| Assigned task |
Please report how many lines in the records below contain the word "Core", giving only that number.

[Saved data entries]
-- ==== Sys2Proof/Machine/Core.lean ====
section
/-!
DEFINITION. The model as the host takes it.
-/

def Sys2Proof.core : Host.Core := { State := Sys2Proof.Machine.State, Fault := Sys2Proof.Machine.Fault, Refusal := Sys2Proof.Machine.Refusal, step := Sys2Proof.Machine.step, reset := Sys2Proof.Machine.State.reset }
end

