/-! ## Resets and LOADING (07) -/

/-- Derived. R150, R153, R155 with the power-on columns of Tables 1-2, 4-3, 5-2, 6-4 and 8-3 and with R72 and R183: a power-on
and a RESETN leave the same state, whatever the state before, and the reset state is what a power-on leaves. The strap levels of
the reset state, H and the hot mark before the end of LOADING, the lists of what is in flight, the divisor of a transmission when
there is none, and the mark afterRead are the model's own (log entries 1, 2, 4, 33 and 34). -/
def Obligations.PowerOnValues : Prop :=
  (∀ (straps : Straps) (s : State),
      let base : State :=
        { lnk :=
            { state := if straps.rate = 3 then .rateUnknown else .ready
              divisor := if straps.rate = 1 then 1 else if straps.rate = 2 then 0 else 9
              phase := .waitBreak, counting := false, measCount := 0, overflow := false
              receiver := .hunt, awaitRise := false, gapTimer := none
              intake := [], replies := [], transmitting := none
              txDivisor := if straps.rate = 1 then 1 else if straps.rate = 2 then 0 else 9
              waiting := none
              restartHold := false, dropped := false, checkErr := false }
          mdc := { op := .loading, cal := Cal.defaults, straps, partTime := 0, restartPending := false }
          dsp :=
            { permit := .off, tpermit := false, cause := .start, lastDemand := none, demandTimer := none
              genPrev := 0, record := none, heat := 0, hotMark := false, heatSet := false }
          env :=
            { port := .idle
              entries := Vector.replicate 8 { state := .empty, key := none, cells := [], attempts := 0, discard := false }
              order := [0, 1, 2, 3, 4, 5, 6, 7], pendingKey := none, last := none, afterRead := false }
          eng :=
            { state := .stopped, attempts := 0, forced := false, runStart := none, stateTimer := none
              stopHold := none, starts := [], budgetMark := false, breachMark := false, lastSoc := 0 }
          rte :=
            { table := Vector.replicate 64 none, plan := none, cursor := .idle, index := 0, dir := .forward
              laps := 0, remaining := 0, raw := 0, carry := 0, trim := 4096, look := none }
          wru :=
            { counters := Vector.replicate 8 { value := 0, residue := 0, saturated := false, level := .none }
              tally := Vector.replicate 4 0, ring := Vector.replicate 4 [], seeded := false, kmAcc := 0
              pattern := .off, phase := .dark, lampTimer := none, wlamp := false }
          ntu := { queue := [], lost := false, timer := none, due := false }
          mail :=
            { heatIn := [], rteIn := [], engIn := [], wruIn := [], kmIn := [], incIn := [], raised := []
              loadEndDsp := false, loadEndWru := false }
          pending := s.pending }
      let inConfig : State :=
        { base with
          mdc := { base.mdc with op := .config }
          mail := { base.mail with loadEndDsp := true, loadEndWru := true } }
      let t : State :=
        if straps.mw = 3 then inConfig.raising .mdc [(.calDefaulted, 1, 0xFFFF), (.stateChange, 1, 0)]
        else if straps.calskip then inConfig.raising .mdc [(.calDefaulted, 0, 0xFFFF), (.stateChange, 1, 0)]
        else { base with env := { base.env with port := .imageRead } }
      exec (.powerOn straps) s = .next t ∧ exec (.resetn straps) s = .next t)
  ∧ (∀ s : State, s.pending = [] → exec (.powerOn ⟨0, 0, false⟩) s = .next State.reset)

| Answer below |
2